Stored data:
-- ==== Sys2Proof/Machine/State.lean ====
section
/-! DEFINITION. The state of the part as plain data, block by block (00_scope.md 0.2), the outcomes' reason types, and
the state after reset. Each type's docstring names the rule of spec/ it follows. -/

namespace Sys2Proof.Machine

/-! ## Why a step stops -/

/-- The spec names no event that stops the part, so no step ends in a fault and this type has no constructor. -/
inductive Fault
deriving DecidableEq, Repr

/-- Why the model gives a command no meaning. -/
inductive Refusal
  /-- Raised only by an arm of `exec` whose command has no meaning yet. Safe: the machine stops. -/
  | notModelled (mnemonic : String)
deriving DecidableEq, Repr

/-! ## Names and rectangles -/

/-- A tile rectangle, edges included (00_scope.md 0.4). -/
structure Rect where
  tx0 : Nat
  ty0 : Nat
  tx1 : Nat
  ty1 : Nat
deriving DecidableEq, Repr

/-- Slot roles (R38). -/
inductive Role | shown | ahead | behind | spare
deriving DecidableEq, Repr

/-- Turn directions (R47). -/
inductive Dir | forward | back
deriving DecidableEq, Repr

/-- Turn origins (R47). -/
inductive TurnOrigin | key | wheel | request
deriving DecidableEq, Repr

/-- The reasons of a refused reply (R23), in the table's order. -/
inductive Reason
  | badCode | badArg | busy | queueFull | notReady | fault | state | tableFull | overlap | notFound | tooLate
  | badTable | emptySlot
deriving DecidableEq, Repr

/-- The detail flags of a DONE or ACCEPTED reply (R23). -/
structure Detail where
  clamped : Bool := false
  nothingToDo : Bool := false
  merged : Bool := false
deriving DecidableEq, Repr

/-- What an owner decides on a request (R22, R23). -/
inductive Reply
  | done (d : Detail) (result : Word32)
  | accepted (d : Detail) (result : Word32)
  | refused (r : Reason)
deriving DecidableEq, Repr

/-- How a turn is decided (R49, R54). -/
inductive TurnOutcome | started | pending | cancelledPending | dropped | refused (r : Reason)
deriving DecidableEq, Repr

/-- Origins of an update record (R72). -/
inductive UpdateOrigin | request | turn | jump
deriving DecidableEq, Repr

/-- How an update record ends (R72). -/
inductive UpdateOutcome | done | aborted | dropped | cancelled | superseded
deriving DecidableEq, Repr

/-- Why a slot was emptied (R186, kind 4). -/
inductive EmptyCause | write | adjacency | jump
deriving DecidableEq, Repr

/-- Rail states (R96). -/
inductive RailState | off | rising | on | hold | falling | fault
deriving DecidableEq, Repr

/-- Rail fault causes (R96). -/
inductive RailCause | none | riseTimeout | dropout | fallSlow
deriving DecidableEq, Repr

/-- Gestures (R107). -/
inductive Gesture | tap | hold | repeat
deriving DecidableEq, Repr

/-- Key actions (R108). -/
inductive KeyAction
  | none | turnFwd | turnBack | lightToggle | lightUp | lightDown | notify | sleepRequest
deriving DecidableEq, Repr

/-- Watch events (R148). -/
inductive WatchEvent | batt | therm | amb | wheel
deriving DecidableEq, Repr

/-- Watch modes (R151). -/
inductive WatchMode | off | once | edge | every
deriving DecidableEq, Repr

/-- Watch actions (R152). -/
inductive WatchAction | none | battNormal | battLow | battCritical | coldOn | coldOff
deriving DecidableEq, Repr

/-- Last state of a watch (R148). -/
inductive WatchLast | unset | true | false
deriving DecidableEq, Repr

/-- Departure phases (R172). -/
inductive DepartPhase | grace | drain
deriving DecidableEq, Repr

/-- Power states, DEPARTING with its phase (R172). -/
inductive PowerState | init | active | doze | nap | departing (p : DepartPhase) | deep
deriving DecidableEq, Repr

/-- Departure reasons (R172). -/
inductive DepartReason | timer | critical | request
deriving DecidableEq, Repr

/-- Battery states (R177). -/
inductive Battery | normal | low | critical
deriving DecidableEq, Repr

/-- Wake causes (R172). -/
inductive WakeCause | none | key | wheel | watch | transaction | powerKey
deriving DecidableEq, Repr

/-- What changed the battery state (R181, BATTERY). -/
inductive BatteryCause | watch (index : Fin 8) | wake
deriving DecidableEq, Repr

/-- Purposes of a release request (R96). -/
inductive Release | nap | deep
deriving DecidableEq, Repr

/-- Waveform set states (R58). -/
inductive SetState | unloaded | loading | loaded | failed
deriving DecidableEq, Repr

/-- Load results (12.2). -/
inductive LoadResult | loaded | failed | unloaded
deriving DecidableEq, Repr

/-- Why a chunk was bad (R166). -/
inductive BadCause | crc | length
deriving DecidableEq, Repr

/-- The flags of an update record (R72). -/
structure UpdateFlags where
  ghostPromoted : Bool := false
  unknownPromoted : Bool := false
  substituted : Bool := false
  coldClamp : Bool := false
  hotClamp : Bool := false
  thermFault : Bool := false
deriving DecidableEq, Repr

/-! ## Memory -/

/-- Memory as (address, byte) cells in one canonical form (`Memory.wf`, Machine/Ops.lean). -/
abbrev Memory := List Host.Cell

/-! ## Report unit (chapter 2) -/

/-- The six rings, in source-id order 1..6 (R184). -/
inductive RingId | power | input | display | intake | watch | reply
deriving DecidableEq, Repr

/-- The kinds of a report entry with their data (R186). -/
inductive EntryBody
  | none
  | reply (code hostFlags : Byte) (r : Reply)
  | key (k : Key) (g : Gesture) (a : KeyAction) (down : Nat) (wake : Bool)
  | turn (d : Dir) (o : TurnOrigin) (out : TurnOutcome) (shown : Fin 4) (own opposite : Nat) (hostTag : Nat)
      (deferred : Bool)
  | slotEmptied (slot : Fin 4) (role : Role) (cause : EmptyCause) (tag : Nat)
  | updateEnd (out : UpdateOutcome) (o : UpdateOrigin) (source : Fin 4) (requested : Nat)
      (effective band : Option Nat) (flags : UpdateFlags) (elapsed : Nat)
  | waveform (result : LoadResult) (cause modes bands failMode failBand setId : Nat)
  | railFault (cause : RailCause) (left : RailState) (count aborted : Nat) (madeUnknown : Bool)
  | streamBreak (cursor offset : Nat) (discarded : Bool) (entry : Option (Fin 4)) (index : Nat)
  | chunkBad (tag : Nat) (entry : Fin 4) (cause : BadCause) (bad : Nat)
  | bookComplete (tag size : Nat)
  | bookAborted (tag good count : Nat)
  | watch (index : Fin 8) (e : WatchEvent) (branch : Bool) (a : WatchAction) (value : Int)
  | departure (r : DepartReason) (p : DepartPhase) (grace : Nat) (b : Battery)
  | departureCancelled (r : DepartReason) (began : Time)
  | battery (before after : Battery) (cause : BatteryCause)
  | wake (deepAt : Time)
  | sleepRequest (g : Gesture) (s : PowerState)
deriving DecidableEq, Repr

/-- One report entry (R26). -/
structure Entry where
  body : EntryBody
  overrun : Bool
  tag : Nat
  time : Time
deriving DecidableEq, Repr

/-- The entry INIT fills every place with (R31, R186). -/
def Entry.none : Entry := ⟨.none, false, 0, 0#32⟩

/-- One report ring (R28): producer count, taken consumer count, entry places, enable (R32), and the numbers of the
entries placed whose place has had no write granted since, oldest first, which give the written count (R16). -/
structure Ring where
  produced : Word16
  consumed : Word16
  places : List Entry
  enabled : Bool
  ungranted : List Word16
deriving DecidableEq, Repr

structure Rings where
  power : Ring
  input : Ring
  display : Ring
  intake : Ring
  watch : Ring
  reply : Ring
deriving DecidableEq, Repr

/-- R28, R33, R34: the rings, the under-service stack with its top first, and the notice value (none is NONE). -/
structure ReportUnit where
  rings : Rings
  stack : List RingId
  value : Option RingId
deriving DecidableEq, Repr

/-! ## Request unit (chapter 2) -/

/-- The tables LOAD-TABLE reads (R25). -/
inductive TableId | levels | keymap | thermistor | watches
deriving DecidableEq, Repr

/-- R19, R20: the FIFO, oldest record first, and the record in hand (none is IDLE). -/
structure RequestUnit where
  fifo : List (List Byte)
  inHand : Option (List Byte)
deriving DecidableEq, Repr

/-! ## Link port and area decoder (chapter 1) -/

/-- The areas of R9, the control area by the kind of its page (R10). -/
inductive Area
  | openArea | assembly | slot (n : Fin 4) | mirror | waveform | intake | request | hostWords | settings
  | partWritten | spare
deriving DecidableEq, Repr

/-- The counts of the guard record (R13). -/
inductive DropKind | assembly | mirror | waveform | control | malformed
deriving DecidableEq, Repr

/-- One upstream READ or WRITE transaction (R2): start and length in bytes, bytes transferred, whether the request
portion was judged well formed (R11), whether its intake bytes were judged (R158), whether it is held on Retention
(R5), the bytes of the request record in arrival (R19), the kinds of area it dropped bytes in, and the first address
dropped (R13). -/
structure Txn where
  isWrite : Bool
  addr : Nat
  len : Nat
  pos : Nat
  portionOk : Bool
  intakeJudged : Bool
  retention : Bool
  partialRecord : List Byte
  dropped : List DropKind
  firstDrop : Option Nat
deriving DecidableEq, Repr

/-- The link port's states with the transaction in progress (R4). -/
inductive LinkPhase
  | idle
  | held (t : Txn)
  | claiming (t : Txn)
  | data (t : Txn)
  | off
deriving DecidableEq, Repr

/-- The link port; `sent` and `configAnswer` are what it last drove on the upstream data lanes (log 22). -/
structure Link where
  phase : LinkPhase
  sent : List Byte
  configAnswer : Nat
deriving DecidableEq, Repr

/-- The guard record (R13). -/
structure Guard where
  assembly : Nat
  mirror : Nat
  waveform : Nat
  control : Nat
  malformed : Nat
  lastDropped : Nat
deriving DecidableEq, Repr

/-! ## Memory port (chapter 1) -/

/-- The records of the record-write queue (R16, R184). -/
inductive RecordId
  | identity | guard | power | slotTable | display | laneTable | light | samples | wheel | intake | downloads
  | chunkMap (entry : Fin 4) (byteIndex : Nat)
  | entryPlace (r : RingId) (place : Nat)
  | ringHeader (r : RingId)
  | noticeWord
deriving DecidableEq, Repr

/-- What waits in the record-write queue: a record write, or a SETTINGS page read (R16). A read that was asked for in
retention or while it was being entered is held until the port returns to SERVING (R25). -/
inductive QueueItem
  | write (r : RecordId)
  | tableRead (t : TableId) (held : Bool)
deriving DecidableEq, Repr

/-- What a granted burst is (R14). -/
inductive BurstKind
  | passThrough | recordWrite | tableRead | copy
  | latchRead (lane : Fin 16) | latchWrite | frameRead (lane : Fin 16) | completion | waveRead
deriving DecidableEq, Repr

/-- A burst in progress, with the bytes it writes in the order it transfers them; they land at its end (log 10). -/
structure Burst where
  kind : BurstKind
  writes : List Host.Cell
deriving DecidableEq, Repr

/-- Retention states (R17). -/
inductive Retention | serving | entering | retained | leaving
deriving DecidableEq, Repr

structure Port where
  retention : Retention
  burst : Option Burst
  starvation : Nat
  queue : List QueueItem
  initLeft : Nat
deriving DecidableEq, Repr

/-! ## Slot unit (chapter 3) -/

/-- A slot record (R38); `dirty` is the set of dirty tile places 64·ty + tx, ascending. -/
structure Slot where
  role : Role
  ready : Bool
  tag : Nat
  dirty : List Nat
  sourceCount : Nat
deriving DecidableEq, Repr

/-- A pending turn (R49); the host tag is reported again when it is released (R54; log 27). -/
structure PendingTurn where
  origin : TurnOrigin
  press : Time
  hostTag : Nat
deriving DecidableEq, Repr

structure SlotUnit where
  slots : Vector Slot 4
  forward : List PendingTurn
  back : List PendingTurn
  serial : Nat
deriving DecidableEq, Repr

/-! ## Waveform unit (chapter 4) -/

/-- A mode descriptor (R59). -/
structure Mode where
  isPartial : Bool
  weight : Nat
  coldBarred : Bool
deriving DecidableEq, Repr

/-- What the unit holds of a LOADED set (R58): `tables` gives, for mode m and band b at place m × band count + b, the
table's offset and frame count. -/
structure WaveSet where
  setId : Nat
  modeCount : Nat
  bandCount : Nat
  edges : List Int
  upper : Int
  period : Nat
  cleanMode : Nat
  fallback : Nat
  modes : List Mode
  tables : List (Nat × Nat)
deriving DecidableEq, Repr

/-- How far a load has read (R62; log 11): the burst whose end is awaited or still to be granted. -/
inductive LoadStage
  | header | descriptors | offsets
  | tableHeader (k : Nat)
  | entries (k : Nat) (read : Nat)
deriving DecidableEq, Repr

structure WaveUnit where
  setState : SetState
  set : Option WaveSet
  load : Option LoadStage
  loadTag : Nat
  lastResult : LoadResult
  failCause : Nat
  failTable : Nat
  band : Option Nat
  coldLock : Bool
deriving DecidableEq, Repr

/-! ## Update queue and drive engine (chapter 5) -/

/-- An update record (R72). Its state is its place: waiting in the queue, or the lane that carries it. -/
structure UpdateRecord where
  tags : List Nat
  serial : Nat
  origin : UpdateOrigin
  source : Fin 4
  rect : Rect
  requested : Nat
  effective : Option Nat
  band : Option Nat
  flags : UpdateFlags
  queued : Time
  press : Time
  started : Option Time
  done : Option Time
deriving DecidableEq, Repr

/-- Active lane states (R81). -/
inductive LaneState | waitTemp | latch | waitRails | driving
deriving DecidableEq, Repr

/-- Where the tile in latch stands (R83): its read burst is to be granted; runs; has ended, leaving the mirror bytes
its write burst will write. -/
inductive LatchStep
  | needRead
  | reading
  | needWrite (bytes : List Host.Cell)
deriving DecidableEq, Repr

/-- A lane that carries a record (R81): tiles whose write burst has been granted, the step of the next tile, the
table's frame count, the frame index, the class-1 bursts granted for this frame or for the completion, and whether
the completion writes have begun (R85, R86). -/
structure Lane where
  upd : UpdateRecord
  state : LaneState
  tile : Nat
  step : LatchStep
  frames : Nat
  frame : Nat
  fetched : Nat
  completing : Bool
deriving DecidableEq, Repr

/-- SET-PANEL's settings (R94). -/
structure PanelSettings where
  width : Nat
  height : Nat
  ghostLimit : Nat
  pageMode : Nat
  freshness : Nat
  hold : Nat
deriving DecidableEq, Repr

/-- A drive entry that drives (R60). -/
inductive Drive | lighten | darken
deriving DecidableEq, Repr

/-- The drive of one pixel at a frame boundary (R85). -/
structure PixelDrive where
  x : Nat
  y : Nat
  drive : Drive
deriving DecidableEq, Repr

/-- The queue (oldest first), lanes (none is FREE), mirror state, ghost counts (tile place, count; unlisted is 0),
late-frame count, settings, waiting class-1 and class-5 claims, the lane last served by a latch claim, and what the
last frame boundary sent (none: nothing; the pixels not listed received NONE; log 28). -/
structure DriveEngine where
  queue : List UpdateRecord
  lanes : Vector (Option Lane) 16
  mirrorKnown : Bool
  ghost : List (Nat × Nat)
  late : Nat
  settings : PanelSettings
  claim1 : Option (Fin 16)
  claim5 : Option (Fin 16)
  lastLatch : Fin 16
  panelBus : Option (List PixelDrive)
deriving DecidableEq, Repr

/-! ## Rail sequencer (chapter 6) -/

/-- R96; `timer` is the part time at which the one timer expires, none when it is stopped. -/
structure Rail where
  state : RailState
  cause : RailCause
  count : Nat
  timer : Option Time
  good : Bool
deriving DecidableEq, Repr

● **What the task asks**: Where does the word "UpdateFlags" occur in the records? Return every line that holds it.

● **Exercise result**:
structure UpdateFlags where
      (effective band : Option Nat) (flags : UpdateFlags) (elapsed : Nat)
  flags : UpdateFlags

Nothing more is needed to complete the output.